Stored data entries
··········

-- ==== Sys2Proof/Laws/PerInstr.lean ====
section
/-! SUPPORT. What is proved of every instruction as syntax, one lemma per constructor: the word of an
instruction has the opcode of its row and a zero reserved field (30_encoding R65, R66). -/

namespace Sys2Proof

/-- The `OP` value of a command (30 R66). -/
def opcodeOf : Command → BitVec 3
  | .init => 0
  | .rdev => 1
  | .wrb => 2
  | .xlat => 3

/-- The statement: opcode and reserved field of the instruction's word. -/
def Laws.WordFields.Statement (i : Instr) : Prop :=
  opField (encode i) = opcodeOf i.command ∧ resField (encode i) = 0

theorem Laws.WordFields.init (clk dat : PinId) : Laws.WordFields.Statement (.init clk dat) :=
  ⟨opField_packWord _ _, resField_packWord _ _⟩

theorem Laws.WordFields.rdev : Laws.WordFields.Statement .rdev :=
  ⟨opField_packWord _ _, resField_packWord _ _⟩

theorem Laws.WordFields.wrb (code : Byte) : Laws.WordFields.Statement (.wrb code) :=
  ⟨opField_packWord _ _, resField_packWord _ _⟩

theorem Laws.WordFields.xlat (ev : Int) : Laws.WordFields.Statement (.xlat ev) :=
  ⟨opField_packWord _ _, resField_packWord _ _⟩

end Sys2Proof
end

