-- ==== Sys2Proof/Tests/Slice0.lean ====
section
/-! SUPPORT. Tests of the model against words and values written out from the spec (sections named at
each), and for every statement with hypotheses a concrete state and operands that meet them. -/

namespace Sys2Proof.Tests

open Sys2Proof Sys2Proof.Machine

/-! ### Small states -/

/-- The default launch with both lines released by the Device; not refused, as `test_default_wf` shows. -/
def fresh : State := { State.launch Config.default true true with refused := false }

/-- Idle after `INIT 2, 3`. -/
def ready : State :=
  { fresh with cfgValid := true, clkPin := 2, datPin := 3, clkCtl := .driveLow, datCtl := .inputPullup }

/-- Receiving, in a given phase. -/
def receiving (p : Phase) : State := { ready with phase := p, clkCtl := .release }

/-- Sending 0xFF, in a given phase. -/
def sending (p : Phase) : State :=
  { ready with phase := p, clkCtl := .release, datCtl := .output, shreg := 0xFF }

/-- A state with moves to come. -/
def State.given (s : State) (ms : List Move) : State := { s with sched := ms }

/-- An outcome is a next state with a property. -/
def nextHas (o : Host.Outcome State Fault Refusal) (p : State → Bool) : Bool :=
  match o with
  | .next t => p t
  | .fault _ => false
  | .refused _ => false

theorem next_of_has {o : Host.Outcome State Fault Refusal} {p : State → Bool} (h : nextHas o p = true) :
    ∃ t, o = .next t ∧ p t = true := by
  cases o with
  | next t => exact ⟨t, rfl, h⟩
  | fault r => cases h
  | refused r => cases h

/-! ### Well-formedness: an ill-formed term for each check -/

theorem test_wf_refuses_event_above : (Instr.xlat 32768).wellFormed = false := by decide
theorem test_wf_refuses_event_below : (Instr.xlat (-32769)).wellFormed = false := by decide
theorem test_wf_takes_edges :
    (Instr.xlat 32767).wellFormed = true ∧ (Instr.xlat (-32768)).wellFormed = true := by decide

/-- The default configuration of 00 R9. -/
theorem test_default_wf : Config.default.wf = true := by decide +kernel

/-- 95 K7: `EXTEND_OFFSET = 255`. -/
theorem test_cfg_refuses_small_offset : { Config.default with extendOffset := 255 }.wf = false := by
  decide +kernel
theorem test_cfg_refuses_large_offset : { Config.default with extendOffset := 32513 }.wf = false := by
  decide +kernel
theorem test_cfg_refuses_empty_base : { Config.default with baseTable := [] }.wf = false := by
  decide +kernel
theorem test_cfg_refuses_long_base :
    { Config.default with baseTable := List.replicate 257 0 }.wf = false := by decide +kernel
/-- 95 K8: `NO_KEY = 0x0041`. -/
theorem test_cfg_refuses_sentinel_in_range : { Config.default with noKey := 0x0041 }.wf = false := by
  decide +kernel
/-- 95 K9: a base entry 0x80. -/
theorem test_cfg_refuses_reserved_entry :
    { Config.default with baseTable := defaultBaseTable.set 1 0x80 }.wf = false := by decide +kernel
theorem test_cfg_refuses_empty_shift : { Config.default with shiftTable := [] }.wf = false := by
  decide +kernel
theorem test_cfg_refuses_shift_value : { Config.default with shiftTable := [0x80] }.wf = false := by
  decide +kernel
theorem test_cfg_refuses_lctrl : { Config.default with lctrlCode := 0x80 }.wf = false := by
  decide +kernel
theorem test_cfg_refuses_enter : { Config.default with enterCode := 0x80 }.wf = false := by
  decide +kernel

/-! ### Decoding: words from 30 R65 to R69, R77 and 95 section 2.1 -/

theorem test_decode_init : decodeTableWord 32 0x00000203 = some (.init 2 3) := by decide
theorem test_decode_rdev : decodeTableWord 32 0x20000000 = some .rdev := by decide
theorem test_decode_wrb : decodeTableWord 32 0x400000ED = some (.wrb 0xED) := by decide
theorem test_decode_xlat : decodeTableWord 32 0x6000FEEC = some (.xlat (-276)) := by decide
theorem test_decode_reserved_op : decodeTableWord 32 0xE0000000 = none := by decide
theorem test_decode_reserved_field :
    decodeTableWord 32 0x400001ED = none ∧ decodeTableWord 32 0x6001001C = none := by decide
theorem test_encode_words :
    encode (.init 255 0) = 0x0000FF00 ∧ encode .rdev = 0x20000000 ∧ encode (.wrb 0xFF) = 0x400000FF ∧
      encode (.xlat (-18)) = 0x6000FFEE := by decide
/-- 30 R85, `XLAT -18` and `INIT 2, 3`. -/
theorem test_assemble :
    assemble ['X', 'L', 'A', 'T', ' ', '-', '1', '8'] = some 0x6000FFEE ∧
      assemble ['I', 'N', 'I', 'T', ' ', '2', ',', ' ', '3'] = some 0x00000203 ∧
      assemble ['W', 'R', 'B', ' ', '0', 'x', 'E', 'D'] = some 0x400000ED := by decide

/-! ### The instructions, one step each -/

/-- 40 R95, the example. -/
theorem test_init : nextHas (step (fresh.withFetchWord 32 0x00000203)) (fun t =>
    t.clkCtl == .driveLow && t.datCtl == .inputPullup && t.cfgValid && !t.wireClk &&
      t.hist == [⟨.init, .none⟩]) = true := by decide
/-- 95 F14: another pair while configured. -/
theorem test_init_rebind : nextHas (step (ready.withFetchWord 32 0x00000302)) (fun t =>
    t.fault == some .rebind && t.clkPin == 2) = true := by decide
theorem test_rdev : nextHas (step (ready.withFetchWord 32 0x20000000)) (fun t =>
    t.phase == .reRel && t.fault == none) = true := by decide
/-- 95 F1. -/
theorem test_rdev_before_init : nextHas (step (fresh.withFetchWord 32 0x20000000)) (fun t =>
    t.fault == some .notInit && t.phase == .idle) = true := by decide
theorem test_wrb : nextHas (step (ready.withFetchWord 32 0x400000ED)) (fun t =>
    t.phase == .wrRts && t.shreg == 0xED) = true := by decide
/-- 95 F8. -/
theorem test_wrb_reserved : nextHas (step (ready.withFetchWord 32 0x400001ED)) (fun t =>
    t.fault == some .reservedField) = true := by decide
/-- 95 X4: shift then ctrl on A. -/
theorem test_xlat_shift_ctrl :
    nextHas (exec (.xlat 28) { fresh with modShift := true, modCtrl := true }) (fun t =>
      t.hist == [⟨.xlat, .result (.char 0x01)⟩]) = true := by decide +kernel
/-- 95 X52: the right CTRL release is normalized and clears CTRL alone. -/
theorem test_xlat_right_ctrl_release :
    nextHas (exec (.xlat (-276)) { fresh with modShift := true, modCtrl := true }) (fun t =>
      t.modShift && !t.modCtrl && t.hist == [⟨.xlat, .result .noKey⟩]) = true := by decide +kernel
/-- 95 X14: the last slot of the shift table. -/
theorem test_shift_backtick : charResult Config.default true false 0x60 = .char 0x7E := by
  decide +kernel
/-- 95 K2: index aliasing (41 R151). -/
theorem test_shift_alias : charResult Config.default true false 0x3E = .char 0x7B := by decide +kernel
/-- 95 F19: WR_PUT drives 1 against a Device that pulls data low; its writes are kept. -/
theorem test_contention : nextHas (step (State.given { sending .wrPut with devDat := false } [.engine]))
    (fun t => t.fault == some .contention && t.datOut && t.phase == .wrB1) = true := by decide
/-- 40 R104, the example: E0 F0 14 is the event -276, port 0xFEEC. -/
theorem test_sequence : decodeSeq Config.default [0xE0, 0xF0, 0x14] = some (-276, []) ∧
    eventToPort (-276) = 0xFEEC := by decide +kernel
/-- 40 R118, R119: 34 and 24 Device steps. -/
theorem test_script_lengths : (devSend 0x1C).length = 34 ∧ devRecv.length = 24 := by decide
/-- 30 R78: the sentinel and NUL on the result port. -/
theorem test_result_port : Record.port Config.default ⟨.xlat, .result .noKey⟩ = some 0xFFFF ∧
    Record.port Config.default ⟨.xlat, .result (.char 0)⟩ = some 0 := by decide +kernel
/-- 60 R162. -/
theorem test_fault_numbers : [FaultCode.notInit, .reservedOp, .reservedField, .busy, .contention,
    .samePin, .rebind].map FaultCode.number = [1, 2, 3, 4, 5, 6, 7] := by decide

··········

(THE PROBLEM) Return the lines above precisely as they appear, beginning at the first line and ending at the line with "(30 R66). -/", and nothing after it.

(REPLY)
-- ==== Sys2Proof/Laws/PerInstr.lean ====
section
/-! SUPPORT. What is proved of every instruction as syntax, one lemma per constructor: the word of an
instruction has the opcode of its row and a zero reserved field (30_encoding R65, R66). -/

namespace Sys2Proof

/-- The `OP` value of a command (30 R66). -/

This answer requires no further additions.